Paul Vixie paul at redbarn.org
Thu Dec 17 05:50:27 UTC 2015


On Thursday, December 17, 2015 06:28:42 AM Jean-Yves Bisiaux wrote:
> 2015-12-17 0:50 GMT+01:00 Nick Urbanik <nick.urbanik at optusnet.com.au>:
> > BIND really needs to have a better strategy to dealing with unexpected
> > input other than by dying.
> 
> As you probably know, this REQUIRE check is a protection to prevent code
> execution on states interpretation that was not foresee by the code. And
> fortunately, ISC developers wisely take time to put these REQUIRE points in
> the BIND code to keep the algorithm integrity. Excepted to make sure to
> cover all state combinations (not reachable for human now) I don't see
> other option.

i had very little input on the design and architecture of bind9, and none of the code is mine. 
however, after 10 years of maintaining bind4 and rewriting bind4 into bind8 and then 
maintaining bind8, i knew one thing for sure, which i made into an unbreakable law for the 
bind9 team: no remote code execution errors. robert halley then offered an eiffel-styled 
assertion syntax, which was then used everywhere: function entry, function exit, plus 
anywhere else it would fit.

"dealing with unexpected input other than by dying" is hard, since by the time one of these 
assertions is triggered, all the bind9 program knows is that there is a bug somewhere else, 
earlier on the input path, that allowed a bad collection of state variables to accumulate. there 
is no recourse at that point other than to restart the program. "ignore the current packet and 
go back to the main input service loop" is not an option.
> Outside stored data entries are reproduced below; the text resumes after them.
-- ==== Sys2Proof/Laws/State.lean ====
section
/-! SUPPORT. The updates of the state, field by field: what each leaves alone. -/

namespace Sys2Proof.Machine

open Sys2Proof

/-! ### A core replaced -/

section

variable (s : State) (g : Nat) (c : Core)

@[simp] theorem State.setCore_cur : (s.setCore g c).cur = s.cur := rfl
@[simp] theorem State.setCore_agenda : (s.setCore g c).agenda = s.agenda := rfl
@[simp] theorem State.setCore_ticks : (s.setCore g c).ticks = s.ticks := rfl
@[simp] theorem State.setCore_fv : (s.setCore g c).fv = s.fv := rfl
@[simp] theorem State.setCore_clks : (s.setCore g c).clks = s.clks := rfl
@[simp] theorem State.setCore_us : (s.setCore g c).us = s.us := rfl
@[simp] theorem State.setCore_nextId : (s.setCore g c).nextId = s.nextId := rfl
@[simp] theorem State.setCore_acts : (s.setCore g c).acts = s.acts := rfl
@[simp] theorem State.setCore_frozen : (s.setCore g c).frozen = s.frozen := rfl
@[simp] theorem State.setCore_waves : (s.setCore g c).waves = s.waves := rfl
@[simp] theorem State.setCore_wgs : (s.setCore g c).wgs = s.wgs := rfl
@[simp] theorem State.setCore_groups : (s.setCore g c).groups = s.groups := rfl
@[simp] theorem State.setCore_saved : (s.setCore g c).saved = s.saved := rfl
@[simp] theorem State.setCore_ended : (s.setCore g c).ended = s.ended := rfl
@[simp] theorem State.setCore_endedWgs : (s.setCore g c).endedWgs = s.endedWgs := rfl
@[simp] theorem State.setCore_regions : (s.setCore g c).regions = s.regions := rfl
@[simp] theorem State.setCore_clusters : (s.setCore g c).clusters = s.clusters := rfl
@[simp] theorem State.setCore_dies : (s.setCore g c).dies = s.dies := rfl
@[simp] theorem State.setCore_mem : (s.setCore g c).mem = s.mem := rfl
@[simp] theorem State.setCore_l2 : (s.setCore g c).l2 = s.l2 := rfl
@[simp] theorem State.setCore_poison : (s.setCore g c).poison = s.poison := rfl
@[simp] theorem State.setCore_versions : (s.setCore g c).versions = s.versions := rfl
@[simp] theorem State.setCore_sets : (s.setCore g c).sets = s.sets := rfl
@[simp] theorem State.setCore_prisms : (s.setCore g c).prisms = s.prisms := rfl
@[simp] theorem State.setCore_presents : (s.setCore g c).presents = s.presents := rfl
@[simp] theorem State.setCore_presEn : (s.setCore g c).presEn = s.presEn := rfl
@[simp] theorem State.setCore_presGuard : (s.setCore g c).presGuard = s.presGuard := rfl
@[simp] theorem State.setCore_readouts : (s.setCore g c).readouts = s.readouts := rfl
@[simp] theorem State.setCore_copies : (s.setCore g c).copies = s.copies := rfl
@[simp] theorem State.setCore_watches : (s.setCore g c).watches = s.watches := rfl
@[simp] theorem State.setCore_deliveries : (s.setCore g c).deliveries = s.deliveries := rfl
@[simp] theorem State.setCore_colls : (s.setCore g c).colls = s.colls := rfl
@[simp] theorem State.setCore_homes : (s.setCore g c).homes = s.homes := rfl
@[simp] theorem State.setCore_homeFwd : (s.setCore g c).homeFwd = s.homeFwd := rfl
@[simp] theorem State.setCore_fw : (s.setCore g c).fw = s.fw := rfl
@[simp] theorem State.setCore_life : (s.setCore g c).life = s.life := rfl
@[simp] theorem State.setCore_pwrLimit : (s.setCore g c).pwrLimit = s.pwrLimit := rfl
@[simp] theorem State.setCore_fclk : (s.setCore g c).fclk = s.fclk := rfl
@[simp] theorem State.setCore_pwrSt : (s.setCore g c).pwrSt = s.pwrSt := rfl
@[simp] theorem State.setCore_fns : (s.setCore g c).fns = s.fns := rfl
@[simp] theorem State.setCore_ats : (s.setCore g c).ats = s.ats := rfl
@[simp] theorem State.setCore_atsPending : (s.setCore g c).atsPending = s.atsPending := rfl
@[simp] theorem State.setCore_cappedClk : (s.setCore g c).cappedClk = s.cappedClk := rfl
@[simp] theorem State.setCore_links : (s.setCore g c).links = s.links := rfl
@[simp] theorem State.setCore_linkUse : (s.setCore g c).linkUse = s.linkUse := rfl
@[simp] theorem State.setCore_answers : (s.setCore g c).answers = s.answers := rfl
@[simp] theorem State.setCore_commands : (s.setCore g c).commands = s.commands := rfl
@[simp] theorem State.setCore_replies : (s.setCore g c).replies = s.replies := rfl
@[simp] theorem State.setCore_msix : (s.setCore g c).msix = s.msix := rfl
@[simp] theorem State.setCore_fjRing : (s.setCore g c).fjRing = s.fjRing := rfl
@[simp] theorem State.setCore_scanout : (s.setCore g c).scanout = s.scanout := rfl
@[simp] theorem State.setCore_constOld : (s.setCore g c).constOld = s.constOld := rfl
@[simp] theorem State.setCore_ctrHeld : (s.setCore g c).ctrHeld = s.ctrHeld := rfl
@[simp] theorem State.setCore_transReqs : (s.setCore g c).transReqs = s.transReqs := rfl
@[simp] theorem State.setCore_pageReqs : (s.setCore g c).pageReqs = s.pageReqs := rfl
i'd like to see bind9 able to call execve() on itself, so that it did not have to live inside a nanny 
script. from an outsider's point of view (that of a sysadmin or remote user) the name server 
should never stop unless told to. i last tried this (successfully) on another name server, in 
2003 or so, and i found that by fork()'ing a copy of myself, then execve()'ing myself and having 
my replacement process use the same file descriptors i was using rather than opening new 
sockets, the replacement process could eventually kill() the forked child. no missed queries. 
total outage time, 50ms. and, same pid!